With the exception of Mg, no differences are observed in the geometric means for the metals and pregnancy despite all concentrations having been measured above the limits of detection. In addition, again with the exception of Mg, no statistically significant differences are detected in the distribution of values above or below the reference limits, the 90th %tiles, or the 10th %tiles for metals by pregnancy. Overall geometric mean concentrations for blood As (4.27 μg/L), Cd (1.63 μg/L), Ni (6.90 μg/L) and Zn (4.96 μg/L) are measured on the order of parts per billion, with very similar values between those with a positive pregnancy test and those without (P>0.684). Blood Pb (15.47 μg/L), Mg (34.06 μg/L) and Se (224.9 μg/L) are measured at higher concentrations overall, on the order of parts per hundred-million and parts per ten-million, respectively, likely reflecting a greater distribution in the environment, including dietary sources, in comparison to As, Cd, Ni, and Zn in spite of a physiologic requirement for the latter pair. Despite statistical similarity, the point estimates for geometric mean blood concentrations for Pb (P=0.939) and Se (P=0.496) are lower among women with a positive pregnancy test (15.44 and 223.00 μg/L, respectively) than among women without a positive pregnancy test (15.54 and 230.43 μg/L, respectively), and those for As (P=0.712), Cd (P=0.684) and Ni (P=0.844) are higher in the former group (4.33, 1.67 and 6.94 μg/L, respectively) than in the latter group (4.10, 1.52 and 6.81 μg/L, respectively).

Geometric mean concentrations for blood Mg among women with a positive pregnancy test (34.52 μg/L) are statistically greater (P=0.031) than those without (32.79 μg/L). Among women with no positive pregnancy test, five participants (23.8%) had blood Mg concentrations <30.35 μg/L (i.e., below the 10th %tile of the sample distribution), compared with three participants (5.1%) among those women with a positive pregnancy test (P=0.026). In contrast, concentrations of Zn appear lower among women with a positive pregnancy test (4.93 μg/L blood) compared to women without (5.05 μg/L blood), although not in a statistically significant fashion (P=0.442). Overall, most metals are not correlated with each other with the exception of As and Ni (r=0.54, P<0.0001), As and Se (r=0.44, P<0.0001), As and Mg (r=-0.30, P=0.007), and Se and Ni (r=0.59, P<0.0001). Moreover, none of the metals are significantly correlated with PCBs (data not shown).

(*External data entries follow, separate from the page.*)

-- ==== Sys2Proof/Machine/Dispatch.lean ====
section
/-! DEFINITION. One arm for each constructor of Instr. -/

namespace Sys2Proof.Machine

def exec (i : Instr) (s : State) : Host.Outcome State Fault Refusal :=
  match i with
  | .ldImmW o => Sys2Proof.Machine.execLdImmW o s
  | .ldImmH o => Sys2Proof.Machine.execLdImmH o s
  | .ldImmB o => Sys2Proof.Machine.execLdImmB o s
  | .ldImmDW o => Sys2Proof.Machine.execLdImmDW o s
  | .ldAbsW o => Sys2Proof.Machine.execLdAbsW o s
  | .ldAbsH o => Sys2Proof.Machine.execLdAbsH o s
  | .ldAbsB o => Sys2Proof.Machine.execLdAbsB o s
  | .ldAbsDW o => Sys2Proof.Machine.execLdAbsDW o s
  | .ldIndW o => Sys2Proof.Machine.execLdIndW o s
  | .ldIndH o => Sys2Proof.Machine.execLdIndH o s
  | .ldIndB o => Sys2Proof.Machine.execLdIndB o s
  | .ldIndDW o => Sys2Proof.Machine.execLdIndDW o s
  | .ldMemW o => Sys2Proof.Machine.execLdMemW o s
  | .ldMemH o => Sys2Proof.Machine.execLdMemH o s
  | .ldMemB o => Sys2Proof.Machine.execLdMemB o s
  | .ldMemDW o => Sys2Proof.Machine.execLdMemDW o s
  | .ldLenW o => Sys2Proof.Machine.execLdLenW o s
  | .ldLenH o => Sys2Proof.Machine.execLdLenH o s
  | .ldLenB o => Sys2Proof.Machine.execLdLenB o s
  | .ldLenDW o => Sys2Proof.Machine.execLdLenDW o s
  | .ldMshW o => Sys2Proof.Machine.execLdMshW o s
  | .ldMshH o => Sys2Proof.Machine.execLdMshH o s
  | .ldMshB o => Sys2Proof.Machine.execLdMshB o s
  | .ldMshDW o => Sys2Proof.Machine.execLdMshDW o s
  | .ldXAddW o => Sys2Proof.Machine.execLdXAddW o s
  | .ldXAddH o => Sys2Proof.Machine.execLdXAddH o s
  | .ldXAddB o => Sys2Proof.Machine.execLdXAddB o s
  | .ldXAddDW o => Sys2Proof.Machine.execLdXAddDW o s
  | .ldXImmW o => Sys2Proof.Machine.execLdXImmW o s
  | .ldXImmH o => Sys2Proof.Machine.execLdXImmH o s
  | .ldXImmB o => Sys2Proof.Machine.execLdXImmB o s
  | .ldXImmDW o => Sys2Proof.Machine.execLdXImmDW o s
  | .ldXAbsW o => Sys2Proof.Machine.execLdXAbsW o s
  | .ldXAbsH o => Sys2Proof.Machine.execLdXAbsH o s
  | .ldXAbsB o => Sys2Proof.Machine.execLdXAbsB o s
  | .ldXAbsDW o => Sys2Proof.Machine.execLdXAbsDW o s
  | .ldXIndW o => Sys2Proof.Machine.execLdXIndW o s
  | .ldXIndH o => Sys2Proof.Machine.execLdXIndH o s
  | .ldXIndB o => Sys2Proof.Machine.execLdXIndB o s
  | .ldXIndDW o => Sys2Proof.Machine.execLdXIndDW o s
  | .ldXMemW o => Sys2Proof.Machine.execLdXMemW o s
  | .ldXMemH o => Sys2Proof.Machine.execLdXMemH o s
  | .ldXMemB o => Sys2Proof.Machine.execLdXMemB o s
  | .ldXMemDW o => Sys2Proof.Machine.execLdXMemDW o s
  | .ldXLenW o => Sys2Proof.Machine.execLdXLenW o s
  | .ldXLenH o => Sys2Proof.Machine.execLdXLenH o s
  | .ldXLenB o => Sys2Proof.Machine.execLdXLenB o s
  | .ldXLenDW o => Sys2Proof.Machine.execLdXLenDW o s
  | .ldXMshW o => Sys2Proof.Machine.execLdXMshW o s
  | .ldXMshH o => Sys2Proof.Machine.execLdXMshH o s
  | .ldXMshB o => Sys2Proof.Machine.execLdXMshB o s
  | .ldXMshDW o => Sys2Proof.Machine.execLdXMshDW o s
  | .ldXXAddW o => Sys2Proof.Machine.execLdXXAddW o s
  | .ldXXAddH o => Sys2Proof.Machine.execLdXXAddH o s
  | .ldXXAddB o => Sys2Proof.Machine.execLdXXAddB o s
  | .ldXXAddDW o => Sys2Proof.Machine.execLdXXAddDW o s
  | .stImmW o => Sys2Proof.Machine.execStImmW o s
  | .stImmH o => Sys2Proof.Machine.execStImmH o s
  | .stImmB o => Sys2Proof.Machine.execStImmB o s
  | .stImmDW o => Sys2Proof.Machine.execStImmDW o s
  | .stAbsW o => Sys2Proof.Machine.execStAbsW o s
  | .stAbsH o => Sys2Proof.Machine.execStAbsH o s
  | .stAbsB o => Sys2Proof.Machine.execStAbsB o s
  | .stAbsDW o => Sys2Proof.Machine.execStAbsDW o s
  | .stIndW o => Sys2Proof.Machine.execStIndW o s
  | .stIndH o => Sys2Proof.Machine.execStIndH o s
  | .stIndB o => Sys2Proof.Machine.execStIndB o s
  | .stIndDW o => Sys2Proof.Machine.execStIndDW o s
  | .stMemW o => Sys2Proof.Machine.execStMemW o s
  | .stMemH o => Sys2Proof.Machine.execStMemH o s
  | .stMemB o => Sys2Proof.Machine.execStMemB o s
  | .stMemDW o => Sys2Proof.Machine.execStMemDW o s
  | .stLenW o => Sys2Proof.Machine.execStLenW o s
  | .stLenH o => Sys2Proof.Machine.execStLenH o s
  | .stLenB o => Sys2Proof.Machine.execStLenB o s
  | .stLenDW o => Sys2Proof.Machine.execStLenDW o s
  | .stMshW o => Sys2Proof.Machine.execStMshW o s
  | .stMshH o => Sys2Proof.Machine.execStMshH o s
  | .stMshB o => Sys2Proof.Machine.execStMshB o s
  | .stMshDW o => Sys2Proof.Machine.execStMshDW o s
  | .stXAddW o => Sys2Proof.Machine.execStXAddW o s
  | .stXAddH o => Sys2Proof.Machine.execStXAddH o s
  | .stXAddB o => Sys2Proof.Machine.execStXAddB o s
  | .stXAddDW o => Sys2Proof.Machine.execStXAddDW o s
  | .stXImmW o => Sys2Proof.Machine.execStXImmW o s
  | .stXImmH o => Sys2Proof.Machine.execStXImmH o s
  | .stXImmB o => Sys2Proof.Machine.execStXImmB o s
  | .stXImmDW o => Sys2Proof.Machine.execStXImmDW o s
  | .stXAbsW o => Sys2Proof.Machine.execStXAbsW o s
  | .stXAbsH o => Sys2Proof.Machine.execStXAbsH o s
  | .stXAbsB o => Sys2Proof.Machine.execStXAbsB o s
  | .stXAbsDW o => Sys2Proof.Machine.execStXAbsDW o s
  | .stXIndW o => Sys2Proof.Machine.execStXIndW o s
  | .stXIndH o => Sys2Proof.Machine.execStXIndH o s
  | .stXIndB o => Sys2Proof.Machine.execStXIndB o s
  | .stXIndDW o => Sys2Proof.Machine.execStXIndDW o s
  | .stXMemW o => Sys2Proof.Machine.execStXMemW o s
  | .stXMemH o => Sys2Proof.Machine.execStXMemH o s
  | .stXMemB o => Sys2Proof.Machine.execStXMemB o s
  | .stXMemDW o => Sys2Proof.Machine.execStXMemDW o s
  | .stXLenW o => Sys2Proof.Machine.execStXLenW o s
  | .stXLenH o => Sys2Proof.Machine.execStXLenH o s
  | .stXLenB o => Sys2Proof.Machine.execStXLenB o s
  | .stXLenDW o => Sys2Proof.Machine.execStXLenDW o s
  | .stXMshW o => Sys2Proof.Machine.execStXMshW o s
  | .stXMshH o => Sys2Proof.Machine.execStXMshH o s
  | .stXMshB o => Sys2Proof.Machine.execStXMshB o s
  | .stXMshDW o => Sys2Proof.Machine.execStXMshDW o s
  | .stXXAddW o => Sys2Proof.Machine.execStXXAddW o s
  | .stXXAddH o => Sys2Proof.Machine.execStXXAddH o s
  | .stXXAddB o => Sys2Proof.Machine.execStXXAddB o s
  | .stXXAddDW o => Sys2Proof.Machine.execStXXAddDW o s
  | .retImmW o => Sys2Proof.Machine.execRetImmW o s
  | .retImmH o => Sys2Proof.Machine.execRetImmH o s
  | .retImmB o => Sys2Proof.Machine.execRetImmB o s
  | .retImmDW o => Sys2Proof.Machine.execRetImmDW o s
  | .retAbsW o => Sys2Proof.Machine.execRetAbsW o s
  | .retAbsH o => Sys2Proof.Machine.execRetAbsH o s
  | .retAbsB o => Sys2Proof.Machine.execRetAbsB o s
  | .retAbsDW o => Sys2Proof.Machine.execRetAbsDW o s
  | .retIndW o => Sys2Proof.Machine.execRetIndW o s
  | .retIndH o => Sys2Proof.Machine.execRetIndH o s
  | .retIndB o => Sys2Proof.Machine.execRetIndB o s
  | .retIndDW o => Sys2Proof.Machine.execRetIndDW o s
  | .retMemW o => Sys2Proof.Machine.execRetMemW o s
  | .retMemH o => Sys2Proof.Machine.execRetMemH o s
  | .retMemB o => Sys2Proof.Machine.execRetMemB o s
  | .retMemDW o => Sys2Proof.Machine.execRetMemDW o s
  | .retLenW o => Sys2Proof.Machine.execRetLenW o s
  | .retLenH o => Sys2Proof.Machine.execRetLenH o s
  | .retLenB o => Sys2Proof.Machine.execRetLenB o s
  | .retLenDW o => Sys2Proof.Machine.execRetLenDW o s
  | .retMshW o => Sys2Proof.Machine.execRetMshW o s
  | .retMshH o => Sys2Proof.Machine.execRetMshH o s
  | .retMshB o => Sys2Proof.Machine.execRetMshB o s
  | .retMshDW o => Sys2Proof.Machine.execRetMshDW o s
  | .retXAddW o => Sys2Proof.Machine.execRetXAddW o s
  | .retXAddH o => Sys2Proof.Machine.execRetXAddH o s
  | .retXAddB o => Sys2Proof.Machine.execRetXAddB o s
  | .retXAddDW o => Sys2Proof.Machine.execRetXAddDW o s
  | .addImm32 o => Sys2Proof.Machine.execAddImm32 o s
  | .addImm64 o => Sys2Proof.Machine.execAddImm64 o s
  | .addReg32 o => Sys2Proof.Machine.execAddReg32 o s
  | .addReg64 o => Sys2Proof.Machine.execAddReg64 o s
  | .subImm32 o => Sys2Proof.Machine.execSubImm32 o s
  | .subImm64 o => Sys2Proof.Machine.execSubImm64 o s
  | .subReg32 o => Sys2Proof.Machine.execSubReg32 o s
  | .subReg64 o => Sys2Proof.Machine.execSubReg64 o s
  | .mulImm32 o => Sys2Proof.Machine.execMulImm32 o s
  | .mulImm64 o => Sys2Proof.Machine.execMulImm64 o s
  | .mulReg32 o => Sys2Proof.Machine.execMulReg32 o s
  | .mulReg64 o => Sys2Proof.Machine.execMulReg64 o s
  | .divImm32 o => Sys2Proof.Machine.execDivImm32 o s
  | .divImm64 o => Sys2Proof.Machine.execDivImm64 o s
  | .divReg32 o => Sys2Proof.Machine.execDivReg32 o s
  | .divReg64 o => Sys2Proof.Machine.execDivReg64 o s
  | .orImm32 o => Sys2Proof.Machine.execOrImm32 o s
  | .orImm64 o => Sys2Proof.Machine.execOrImm64 o s
  | .orReg32 o => Sys2Proof.Machine.execOrReg32 o s
  | .orReg64 o => Sys2Proof.Machine.execOrReg64 o s
  | .andImm32 o => Sys2Proof.Machine.execAndImm32 o s
  | .andImm64 o => Sys2Proof.Machine.execAndImm64 o s
  | .andReg32 o => Sys2Proof.Machine.execAndReg32 o s
  | .andReg64 o => Sys2Proof.Machine.execAndReg64 o s
  | .leftShiftImm32 o => Sys2Proof.Machine.execLeftShiftImm32 o s
  | .leftShiftImm64 o => Sys2Proof.Machine.execLeftShiftImm64 o s
  | .leftShiftReg32 o => Sys2Proof.Machine.execLeftShiftReg32 o s
  | .leftShiftReg64 o => Sys2Proof.Machine.execLeftShiftReg64 o s
  | .rightShiftImm32 o => Sys2Proof.Machine.execRightShiftImm32 o s
  | .rightShiftImm64 o => Sys2Proof.Machine.execRightShiftImm64 o s
  | .rightShiftReg32 o => Sys2Proof.Machine.execRightShiftReg32 o s
  | .rightShiftReg64 o => Sys2Proof.Machine.execRightShiftReg64 o s
  | .negateImm32 o => Sys2Proof.Machine.execNegateImm32 o s
  | .negateImm64 o => Sys2Proof.Machine.execNegateImm64 o s
  | .negateReg32 o => Sys2Proof.Machine.execNegateReg32 o s
  | .negateReg64 o => Sys2Proof.Machine.execNegateReg64 o s
  | .modImm32 o => Sys2Proof.Machine.execModImm32 o s
  | .modImm64 o => Sys2Proof.Machine.execModImm64 o s
  | .modReg32 o => Sys2Proof.Machine.execModReg32 o s
  | .modReg64 o => Sys2Proof.Machine.execModReg64 o s
  | .xorImm32 o => Sys2Proof.Machine.execXorImm32 o s
  | .xorImm64 o => Sys2Proof.Machine.execXorImm64 o s
  | .xorReg32 o => Sys2Proof.Machine.execXorReg32 o s
  | .xorReg64 o => Sys2Proof.Machine.execXorReg64 o s
  | .moveImm32 o => Sys2Proof.Machine.execMoveImm32 o s
  | .moveImm64 o => Sys2Proof.Machine.execMoveImm64 o s
  | .moveReg32 o => Sys2Proof.Machine.execMoveReg32 o s
  | .moveReg64 o => Sys2Proof.Machine.execMoveReg64 o s
  | .arithmeticRightShiftImm32 o => Sys2Proof.Machine.execArithmeticRightShiftImm32 o s
  | .arithmeticRightShiftImm64 o => Sys2Proof.Machine.execArithmeticRightShiftImm64 o s
  | .arithmeticRightShiftReg32 o => Sys2Proof.Machine.execArithmeticRightShiftReg32 o s
  | .arithmeticRightShiftReg64 o => Sys2Proof.Machine.execArithmeticRightShiftReg64 o s
  | .endian w k o => Sys2Proof.Machine.execEndian w k o s
  | .alwaysImm o => Sys2Proof.Machine.execAlwaysImm o s
  | .alwaysReg o => Sys2Proof.Machine.execAlwaysReg o s
  | .equalImm o => Sys2Proof.Machine.execEqualImm o s
  | .equalReg o => Sys2Proof.Machine.execEqualReg o s
  | .greaterThanImm o => Sys2Proof.Machine.execGreaterThanImm o s
  | .greaterThanReg o => Sys2Proof.Machine.execGreaterThanReg o s
  | .greaterOrEqualImm o => Sys2Proof.Machine.execGreaterOrEqualImm o s
  | .greaterOrEqualReg o => Sys2Proof.Machine.execGreaterOrEqualReg o s
  | .bitTestImm o => Sys2Proof.Machine.execBitTestImm o s
  | .bitTestReg o => Sys2Proof.Machine.execBitTestReg o s
  | .notEqualImm o => Sys2Proof.Machine.execNotEqualImm o s
  | .notEqualReg o => Sys2Proof.Machine.execNotEqualReg o s
  | .signedGreaterThanImm o => Sys2Proof.Machine.execSignedGreaterThanImm o s
  | .signedGreaterThanReg o => Sys2Proof.Machine.execSignedGreaterThanReg o s
  | .signedGreaterOrEqualImm o => Sys2Proof.Machine.execSignedGreaterOrEqualImm o s
  | .signedGreaterOrEqualReg o => Sys2Proof.Machine.execSignedGreaterOrEqualReg o s
  | .call k o => Sys2Proof.Machine.execCall k o s
  | .exit k o => Sys2Proof.Machine.execExit k o s
  | .unrecognizedJmp n k o => Sys2Proof.Machine.execUnrecognizedJmp n k o s
  | .unrecognizedLs c z o => Sys2Proof.Machine.execUnrecognizedLs c z o s
  | .unrecognizedAlu w n k o => Sys2Proof.Machine.execUnrecognizedAlu w n k o s
  | .loadImmediate64 dst imm64 => Sys2Proof.Machine.execLoadImmediate64 dst imm64 s
  | .loadMapFd dst fd => Sys2Proof.Machine.execLoadMapFd dst fd s

end Sys2Proof.Machine
end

3.3. Multivariable Conditional Fecundability Model

After adjusting for potential confounders the effect on TTP varied by metal with some being positive and others negative (Table 3). All 95% CIs included zero, denoting the absence of statistically significant effects at P<0.05 (Table 3). However, the results suggest a 51.51% increase in the conditional probability for a positive pregnancy test, in any given at risk cycle for each 3.60 μg/L increase in blood Mg concentrations, a 15.22% increase for each 3.00 μg/L increase in As, a 13.74% increase for each 1.00 μg/L increase in Cd, and a 27.67% decrease for each 0.54 μg/L increase in Zn. The percent change in the conditional probability for a positive pregnancy test per interquartile range increase in blood concentrations of Ni (−8.60%), Se (+8.18%) and Pb (−1.10%) are less than 10%. The regression coefficients from which percent changes are calculated are accompanied by wide confidence intervals indicative of the imprecision of these estimates, although those for Mg and Zn are of ‘borderline’ statistical significance (P=0.062 and P=0.114, respectively). Of all the covariates assessed, only the sum of anti-estrogenic PCB concentrations (−39.72% per 0.10 μg/L serum), and frequency of intercourse during the fertile window (+111.70% per 2 acts) are statistically significant predictors (P=0.035 and P=0.005, respectively), whereas the number of alcoholic beverages consumed (−29.67% per 11 drinks consumed) and the number of cigarettes smoked (−0.30% per cigarette) are of borderline statistical significance (P=0.054 and P=0.059, respectively) in this model.

Table 3
Regression coefficients and 95% confidence intervals (CI) and percent change in the probability for a positive pregnancy test in any given at risk cycle (n=80) a.

4. Discussion

This prospective cohort study with preconception enrollment of women upon discontinuation of contraception for purposes of becoming pregnant does not provide conclusive evidence to support the reproductive toxicity of metals at background concentrations. However, we detect a trend towards an increased probability for pregnancy among women with greater blood Mg concentrations, and a trend towards a decreased probability for pregnancy among women with greater blood Zn concentrations. Opposing patterns of effect are observed for various metals, underscoring the importance of considering a mixture of metals rather than relying on a single exposure in keeping with the nature in which humans are exposed. Metals were selected for inclusion in this study based on previously reported associations with female fertility, or on recognized essential roles in normal human physiology. Our study is strengthened by its prospective design, quantification of exposure prior to conception and the hierarchical data structure including the daily capture of information on potential confounding factors such as cigarette smoking and alcohol consumption reported to adversely affect fecundity [reviewed by [37]].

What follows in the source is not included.